Task goal |
As the answer, set down the lines below from the one containing "variable (s : State)" through the one containing "exact ⟨_, _, _, rfl⟩", exactly and inclusively, and no others.

(Stored data)
┄┄┄┄┄┄┄┄┄┄┄┄┄┄┄┄┄┄┄┄
-- ==== Sys2Proof/Laws/Events.lean ====
section
/-! SUPPORT. What firing an event source, posting a completion and ending a command can change, said once: the parts of the state they write
and every other part as it was. -/
namespace Sys2Proof.Machine

section
variable (s : State)

/-! ## Events -/

theorem State.setBit_of (e : Nat) : ∃ v h, s.setBit e = { s with evt := v, hp := h } := ⟨_, _, rfl⟩

theorem State.post_of (e code : Nat) (data : BitVec 32) (stamp : Nat) : ∃ p v h, s.post e code data stamp = { s with pol := p, evt := v, hp := h } := by
  unfold State.post
  split
  · exact ⟨s.pol, s.evt, s.hp, rfl⟩
  · exact ⟨_, _, _, rfl⟩

theorem State.overflow_of (p : Nat) : ∃ q v h, s.overflow p = { s with pol := q, evt := v, hp := h } := by
  unfold State.overflow
  dsimp only
  split
  · exact ⟨s.pol, s.evt, s.hp, rfl⟩
  · obtain ⟨q, v, h, e⟩ := State.post_of (s.modPolder p fun q => { q with overflow := true }) (704 + p) 1 (BitVec.ofNat 32 (s.polder p).dropped) s.stamp
    exact ⟨q, v, h, e⟩

/-- A wake reason leaves the domains as they are. -/
theorem Power.reason_doms (p : Power) (r now : Nat) : (p.reason r now).doms = p.doms := by
  unfold Power.reason
  dsimp only
  split <;> split <;> rfl

theorem State.wakeHush_of (r : Nat) : ∃ p, s.wakeHush r = { s with pwr := p } ∧ p.doms = s.pwr.doms := by
  unfold State.wakeHush
  split
  · exact ⟨_, rfl, Power.reason_doms _ _ _⟩
  · split
    · exact ⟨_, rfl, Power.reason_doms _ _ _⟩
    · exact ⟨s.pwr, rfl, rfl⟩

theorem State.irqWake_of (p : Nat) : ∃ w, s.irqWake p = { s with pwr := w } ∧ w.doms = s.pwr.doms := by
  unfold State.irqWake
  split
  · exact State.wakeHush_of s 1
  · exact ⟨s.pwr, rfl, rfl⟩

/-- A source that fires writes its owner's queue, the status bits, what the ports have read, and the wake cause; the domains stay. -/
theorem State.signal_of (e code : Nat) (data : BitVec 32) (stamp : Nat) :
    ∃ p v h w, s.signal e code data stamp = { s with pol := p, evt := v, hp := h, pwr := w } ∧ w.doms = s.pwr.doms := by
  unfold State.signal
  obtain ⟨p1, v1, h1, e1⟩ := State.post_of s e code data stamp
  obtain ⟨p2, v2, h2, e2⟩ := State.overflow_of (s.post e code data stamp) (s.owner e)
  rw [e1] at e2
  dsimp only
  split
  · exact ⟨p2, v2, h2, s.pwr, by rw [e1, e2], rfl⟩
  · obtain ⟨w, e3, e4⟩ := State.irqWake_of ((s.post e code data stamp).overflow (s.owner e)) (s.owner e)
    refine ⟨p2, v2, h2, w, ?_, ?_⟩
    · rw [e3, e1, e2]
    · rw [e4, e1, e2]

/-- What tells of the crest log. -/
theorem State.crestNote_of (code : Nat) (data : BitVec 32) :
    ∃ p v h w l, s.crestNote code data = { s with pol := p, evt := v, hp := h, pwr := w, log := l } ∧ w.doms = s.pwr.doms := by
  unfold State.crestNote
  dsimp only
  generalize s.log.addEvent _ = l
  generalize hm : State.modPolder _ _ _ = t
  obtain ⟨p, v, h, w, e, hd⟩ := State.signal_of t 647 code data s.stamp
  subst hm
  exact ⟨p, v, h, w, l, e, hd⟩

/-- A crest entry, with the events that tell of it. -/
theorem State.crest_of (n : LogEntry) :
    ∃ p v h w l, s.crest n = { s with pol := p, evt := v, hp := h, pwr := w, log := l } ∧ w.doms = s.pwr.doms := by
  unfold State.crest
  split
  · exact ⟨s.pol, s.evt, s.hp, s.pwr, s.log, rfl, rfl⟩
  · have two : ∀ (t : State) (b : Bool), (∃ p v h w l, t = { s with pol := p, evt := v, hp := h, pwr := w, log := l } ∧ w.doms = s.pwr.doms) →
        ∃ p v h w l, (if b then t.crestNote 5 0 else t) = { s with pol := p, evt := v, hp := h, pwr := w, log := l } ∧ w.doms = s.pwr.doms := by
      rintro t b ⟨p, v, h, w, l, rfl, hd⟩
      cases b
      · exact ⟨p, v, h, w, l, rfl, hd⟩
      · obtain ⟨p2, v2, h2, w2, l2, e2, hd2⟩ := State.crestNote_of { s with pol := p, evt := v, hp := h, pwr := w, log := l } 5 0
        exact ⟨p2, v2, h2, w2, l2, e2, hd2.trans hd⟩
    exact two _ _ (State.crestNote_of { s with log := s.log.addCrest n } 3 (s.log.addCrest n).crestSeq)

/-- A log entry. -/
theorem State.record_of (n : LogEntry) (closes : Bool) :
    ∃ p v h w l, s.record n closes = { s with pol := p, evt := v, hp := h, pwr := w, log := l } ∧ w.doms = s.pwr.doms := by
  unfold State.record
  dsimp only
  split
  · generalize hm : ({ s with log := s.log.addEvent n } : State).modPolder n.owner _ = t
    obtain ⟨p, v, h, w, l, e, hd⟩ := State.crest_of t n
    subst hm
    exact ⟨p, v, h, w, l, e, hd⟩
  · exact ⟨_, s.evt, s.hp, s.pwr, _, rfl, rfl⟩

/-- A source fires: its log entry and its event. -/
theorem State.fireFull_of (e code : Nat) (data : BitVec 32) (stamp : Nat) (latched unknown : Bool) (detail : BitVec 64) (closes : Bool) :
    ∃ p v h w l, s.fireFull e code data stamp latched unknown detail closes = { s with pol := p, evt := v, hp := h, pwr := w, log := l } ∧
      w.doms = s.pwr.doms := by
  unfold State.fireFull
  dsimp only
  split
  · obtain ⟨p, v, h, w, l, e1, hd⟩ := State.record_of s
      { time := stamp, owner := s.owner e, source := e, code, lflags := s.lflags latched unknown, data, seq := 0, detail } closes
    rw [e1]
    obtain ⟨p2, v2, h2, w2, e2, hd2⟩ := State.signal_of { s with pol := p, evt := v, hp := h, pwr := w, log := l } e code data stamp
    exact ⟨p2, v2, h2, w2, l, e2, hd2.trans hd⟩
  · obtain ⟨p2, v2, h2, w2, e2, hd2⟩ := State.signal_of s e code data stamp
    exact ⟨p2, v2, h2, w2, s.log, e2, hd2⟩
┄┄┄┄┄┄┄┄┄┄┄┄┄┄┄┄┄┄┄┄
Output of the task |
variable (s : State)

/-! ## Events -/

theorem State.setBit_of (e : Nat) : ∃ v h, s.setBit e = { s with evt := v, hp := h } := ⟨_, _, rfl⟩

theorem State.post_of (e code : Nat) (data : BitVec 32) (stamp : Nat) : ∃ p v h, s.post e code data stamp = { s with pol := p, evt := v, hp := h } := by
  unfold State.post
  split
  · exact ⟨s.pol, s.evt, s.hp, rfl⟩
  · exact ⟨_, _, _, rfl⟩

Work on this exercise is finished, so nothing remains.